Euro Zone Inflation Cools to 2.4% in November, Fueling Expectations for ECB Rate Cuts
Annual inflation in the euro zone cooled to 2.4% in November from 2.9% in October, according to flash figures released on Thursday. This was well below economists’ expectations of 2.7%, providing fuel for expectations of European Central Bank (ECB) rate cuts.
Core inflation, a measure closely-watched by the ECB that excludes the volatile effects of energy, food, alcohol, and tobacco, also came in lower than expected, dropping to 3.6% from 4.2% in October.
Energy prices continued to log significant year-on-year declines, coming in at -11.5% in November, while food, alcohol, and tobacco contributed the biggest pull higher at 6.9%.
Headline inflation has now cooled significantly from the peak levels of 10.6% in October 2022. Inflation in the euro zone’s largest economies, Germany and France, has dropped to 2.3% and 3.8%, respectively.
ECB officials have repeatedly stressed that it is too early to declare victory over price rises in the 20-member euro zone bloc, as they monitor potential pressures from wage increases and energy markets.
Mathieu Savary, chief European strategist at BCA Research, said that traders would now be tempted to bring forward expectations for the timeline of the first ECB rate cut, but argued that the central bank’s concerns over labor market tightness continued to imply “later rather than sooner rate cuts.”

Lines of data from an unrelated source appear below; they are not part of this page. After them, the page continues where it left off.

/-- Settles O26: handles are searched from 0; a verdict is numbered and counted before its command is pushed, and neither
the push nor its record touches a chase. -/
theorem verdictsAreNumberedAndFinal : Obligations.VerdictsAreNumberedAndFinal := by
  refine ⟨fun s n k slot line fire => ⟨fun h hopen => ?_, ?_, fun hfull => ?_⟩, fun s n it path d unbound _ => ?_,
    fun s n h early d d' it hh hitem hhead => ?_⟩
  · exact freeHandleNo_some (openItem_fst s n k slot line fire ▸ hopen)
  · rw [openItem_fst, freeHandleNo_none]
  · rw [openItem_full k slot line fire (openItem_fst s n k slot line fire ▸ hfull)]
    exact pathCounter_issueVerdict s n _ 2 _ false
  · refine ⟨verdictSeq_issueVerdict .., pathCounter_issueVerdict .., fun hwidth e => ?_, fun e he => ?_, ?_,
      chases_issueVerdict ..⟩
    · obtain h | ⟨hfires, -⟩ := fqs_issueVerdict s n it path d unbound
      · exact fq_of_fqs h e
      · exact absurd hwidth hfires
    · obtain h | ⟨-, h⟩ := fqs_issueVerdict s n it path d unbound
      · exact fq_of_fqs h e
      · rw [fq_of_fqs h, fq_setFq_other _ he]
    · obtain h | ⟨-, h⟩ := fqs_issueVerdict s n it path d unbound
      · exact .inl (fq_of_fqs h _)
      · exact .inr ((fq_of_fqs h _).trans (fq_setFq ..))
  · have ht : (decideItem s n h early d).2 =
        (issueVerdict (freeHandle s n h false) n it (decidePath early d) d false).2 := by
      rw [decideItem_open d hh hitem hhead]
    have hchases := chases_issueVerdict (freeHandle s n h false) n it (decidePath early d) d false
    have hclosed : ((freeHandle s n h false).chase n).item h = none := by rw [item_freeHandle, if_pos rfl]
    have hmon : ((freeHandle s n h false).chase n).monDecided.get false h = false := by
      rw [freeHandle, chase_setChase_same]
      exact tab_get_set_same ..
    rw [ht]
    refine ⟨(item_of_chases hchases n h).trans hclosed, verdictSeq_issueVerdict .., decideItem_closed early d' ?_ ?_⟩
    · exact (item_of_chases hchases n h).trans hclosed
    · rw [chase_of_chases hchases, hmon]

/-! ### The deadline monitor (R195, R197, R199) -/

theorem item_handOver (s : State) (n h : Nat) (it : Item) (i : Nat) :
    ((handOver s n h it).chase n).item i =
      if i = h then some { it with handed := true, handedAt := s.clk } else (s.chase n).item i := by
  rw [handOver, chase_setChase_same, Chase.item]
  split
  · next e => rw [e, tab_get_set_same]
  · next e => rw [tab_get_set_other _ _ _ e, Chase.item]

theorem item_monitorDecide (s : State) (n h : Nat) (it : Item) (path : Nat) (d : Decision) (unbound : Bool) (i : Nat) :
    ((monitorDecide s n h it path d unbound).chase n).item i = if i = h then none else (s.chase n).item i := by
  rw [monitorDecide, item_of_chases (chases_issueVerdict ..), item_freeHandle]

/-- Settles O27: each command of the monitor acts on an open item where its condition of R195 holds, and only there. -/
theorem deadlinesAreMonitored : Obligations.DeadlinesAreMonitored := by
  intro s n h it k i found hitem
  have hitem' : (s.chase n.val).item h.toNat = some it := hitem
  refine ⟨fun hopen hpast => ⟨handOver s k i it, ?_, ?_, rfl, fun j hj => ?_⟩, fun hnot => ?_, fun d hhanded hlater hfound => ?_,
    fun hhanded hlater hfound hlimit => ?_, fun path d u => ⟨?_, verdictSeq_issueVerdict .., fun j hj => ?_⟩⟩
  · change execDeadlineReached n h s = _
    simp only [execDeadlineReached, hitem', hopen, hpast, Bool.not_false, Bool.and_self, if_true, k, i]
  · rw [item_handOver, if_pos rfl]
  · rw [item_handOver, if_neg hj]
  · have hcond : (!it.handed && pastDeadline s it) = false := by
      obtain h | h := hnot <;> simp [h]
    change execDeadlineReached n h s = _
    simp only [execDeadlineReached, hitem', hcond, Bool.false_eq_true, if_false]
  · have hfound' : exitRecord s n.val h.toNat it = some d := hfound
    change execExitRecordValid n h s = _
    simp only [execExitRecordValid, hitem', hfound', hhanded, hlater, decide_true, Bool.and_self, if_true, k, i]
  · have hfound' : exitRecord s n.val h.toNat it = none := hfound
    change execExitLimitReached n h s = _
    simp only [execExitLimitReached, hitem', hfound', hhanded, hlater, hlimit, decide_true, Option.isNone_none,
      Bool.and_self, if_true, k, i]
  · rw [item_monitorDecide, if_pos rfl]
  · rw [item_monitorDecide, if_neg hj]

end Sys2Proof.Proofs

/-! Completions of units (R117, R121, R130) and grants of buckets (R191, R194). -/

namespace Sys2Proof.Proofs

open Sys2Proof.Machine Sys2Proof.Safety Sys2Proof.Laws

theorem keepsBytes_of_memories {l : List Span} {s t : State} (hsram : t.sram = s.sram) (hgalley : t.galley = s.galley)
    (hlpddr : t.lpddr = s.lpddr) : keepsBytes l s t := by
  intro m a hm _
  have hmem : t.memOf m = s.memOf m := by
    unfold State.memOf
    rw [hsram, hgalley, hlpddr]
  rw [hmem]

/-- Only sequencers of chases differ between two states. -/
def seqsChange (s t : State) : Prop :=
  (∀ n, { t.chase n with line := (s.chase n).line, streams := (s.chase n).streams } = s.chase n) ∧
    { t with chases := s.chases } = s

theorem seqsChange_of_seqChanges {q : SeqId} {f : Seq → Seq} {s t : State} (h : seqChanges q f s t) : seqsChange s t :=
  ⟨h.2.2.1, h.2.2.2⟩

theorem seqsChange_refl (s : State) : seqsChange s s := ⟨fun _ => rfl, rfl⟩

theorem seqsChange_trans {s t u : State} (h : seqsChange s t) (h' : seqsChange t u) : seqsChange s u := by
  obtain ⟨hchase, hrest⟩ := h
  obtain ⟨hchase', hrest'⟩ := h'
  refine ⟨fun n => ?_, ?_⟩
  · rw [← hchase n, ← hchase' n]
  · rw [← hrest, ← hrest']

theorem seqsChange_wakeUnits (q : SeqId) (s : State) : seqsChange s (wakeUnits q s) := by
  unfold wakeUnits
  split
  · split
    · exact seqsChange_of_seqChanges (seqChanges_modSeq s q _)
    · exact seqsChange_refl s
  · exact seqsChange_refl s

/-- Waking the sequencers of a chase that waited on units changes only sequencers (R137). -/
theorem seqsChange_wakeAll (qs : List SeqId) (s : State) : seqsChange s (qs.foldl (fun s i => wakeUnits i s) s) := by
  induction qs generalizing s with
  | nil => exact seqsChange_refl s
  | cons q qs ih => exact seqsChange_trans (seqsChange_wakeUnits q s) (ih _)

Separate data released by statistics agency Eurostat on Thursday showed that unemployment in the euro area remained at a record low of 6.5% in October, despite a contraction in the euro zone economy in the third quarter.

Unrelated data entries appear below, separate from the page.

-- ==== Sys2Proof/Decode.lean ====
section
/-!
DEFINITION. Decoding a command word, from the mask and match columns of 30_encoding.md R73, and the encoder
beside it, from the same table.
-/

namespace Sys2Proof

/-- OP, bits 7:0 of a command word (R70). -/
def opField (w : HostWord) : Byte := w.extractLsb' 0 8

/-- IMM8, bits 15:8 of a command word (R70). -/
def immField (w : HostWord) : Byte := w.extractLsb' 8 8

/-- RSV, bits 31:16 of a command word (R70). -/
def rsvField (w : HostWord) : Word := w.extractLsb' 16 16

/-- Why a word is illegal: the three grounds of R72. -/
inductive IllegalWord where
  /-- OP is not assigned in R73. -/
  | unassignedOpcode
  /-- RSV is not 0. -/
  | reservedNotZero
  /-- IMM8 is not 0 for a command that takes no immediate. -/
  | immediateNotZero
  deriving DecidableEq, Repr

/-- A row of the opcode map: the word selects the command when `w & mask == pattern` (R73; `pattern` is the
column "match"). `build` gives the command, with IMM8 for its operand where it takes one. -/
structure OpcodeRow where
  pattern : HostWord
  mask    : HostWord
  build   : Byte → Instr

/-- The opcode map of R73, row by row. -/
def opcodeTable : List OpcodeRow :=
  [ ⟨0x00000001, 0xFFFFFFFF, fun _ => .crcInit⟩,
    ⟨0x00000002, 0xFFFF00FF, fun b => .crcByte b⟩,
    ⟨0x00000003, 0xFFFFFFFF, fun _ => .crcFbuf⟩,
    ⟨0x00000008, 0xFFFFFFFF, fun _ => .lrcInit⟩,
    ⟨0x00000009, 0xFFFF00FF, fun b => .lrcByte b⟩,
    ⟨0x0000000A, 0xFFFFFFFF, fun _ => .lrcFbuf⟩,
    ⟨0x00000010, 0xFFFFFFFF, fun _ => .rtuEncode⟩,
    ⟨0x00000011, 0xFFFFFFFF, fun _ => .rtuDecode⟩,
    ⟨0x00000020, 0xFFFFFFFF, fun _ => .asciiEncode⟩,
    ⟨0x00000021, 0xFFFFFFFF, fun _ => .asciiDecode⟩,
    ⟨0x000000FF, 0xFFFFFFFF, fun _ => .softReset⟩ ]

/-- The test of R73: `w & mask == match`. -/
def OpcodeRow.selects (r : OpcodeRow) (w : HostWord) : Bool := w &&& r.mask == r.pattern

/-- The ground on which a word that no row selects is illegal, in the order R72 lists them. The block does not
show which one it was (R211); the name is for the reader. -/
def illegalGround (w : HostWord) : IllegalWord :=
  if !(opcodeTable.any fun r => r.pattern == (opField w).zeroExtend 32) then .unassignedOpcode
  else if rsvField w != 0 then .reservedNotZero
  else .immediateNotZero

/-- The decoder, total on every 32-bit word: the command of the row that selects the word, or the ground on
which the word is illegal (R72, R73). -/
def decode (w : HostWord) : Except IllegalWord Instr :=
  match opcodeTable.find? (fun r => r.selects w) with
  | some r => .ok (r.build (immField w))
  | none => .error (illegalGround w)

/-- A word of OP `op` and IMM8 `imm8` with RSV 0 (R70). -/
def commandWord (op imm8 : Byte) : HostWord := 0#16 ++ imm8 ++ op

/-- The encoder: the word of a command (the column "match" of R73, with the operand in IMM8, R71). -/
def encode : Instr → HostWord
  | .crcInit => commandWord 0x01 0
  | .crcByte b => commandWord 0x02 b
  | .crcFbuf => commandWord 0x03 0
  | .lrcInit => commandWord 0x08 0
  | .lrcByte b => commandWord 0x09 b
  | .lrcFbuf => commandWord 0x0A 0
  | .rtuEncode => commandWord 0x10 0
  | .rtuDecode => commandWord 0x11 0
  | .asciiEncode => commandWord 0x20 0
  | .asciiDecode => commandWord 0x21 0
  | .softReset => commandWord 0xFF 0

/-- What the decoder reads from the `nbits` low bits of `w`, numbered as opcode_table.json numbers them. A
command word is one 32-bit write to CMD (R70), so there is no byte order to choose (20_memory.md R55). -/
def decodeTableWord (nbits w : Nat) : Option Instr :=
  if nbits ≤ 32 then
    match decode (BitVec.ofNat 32 (w % 2 ^ nbits)) with
    | .ok i => some i
    | .error _ => none
  else none

end Sys2Proof
end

“For the ECB, signs of an imminent victory on inflation are mounting,” Bert Colijn, senior euro zone economist at ING, said in a note, adding that some of the impact from existing monetary tightening was yet to be felt.
“The market is therefore right to start looking at rate cuts for 2024. We think the first one could well happen before the summer,” Colijn said.
Overall, the cooling inflation figures are likely to increase pressure on the ECB to consider rate cuts in the coming year.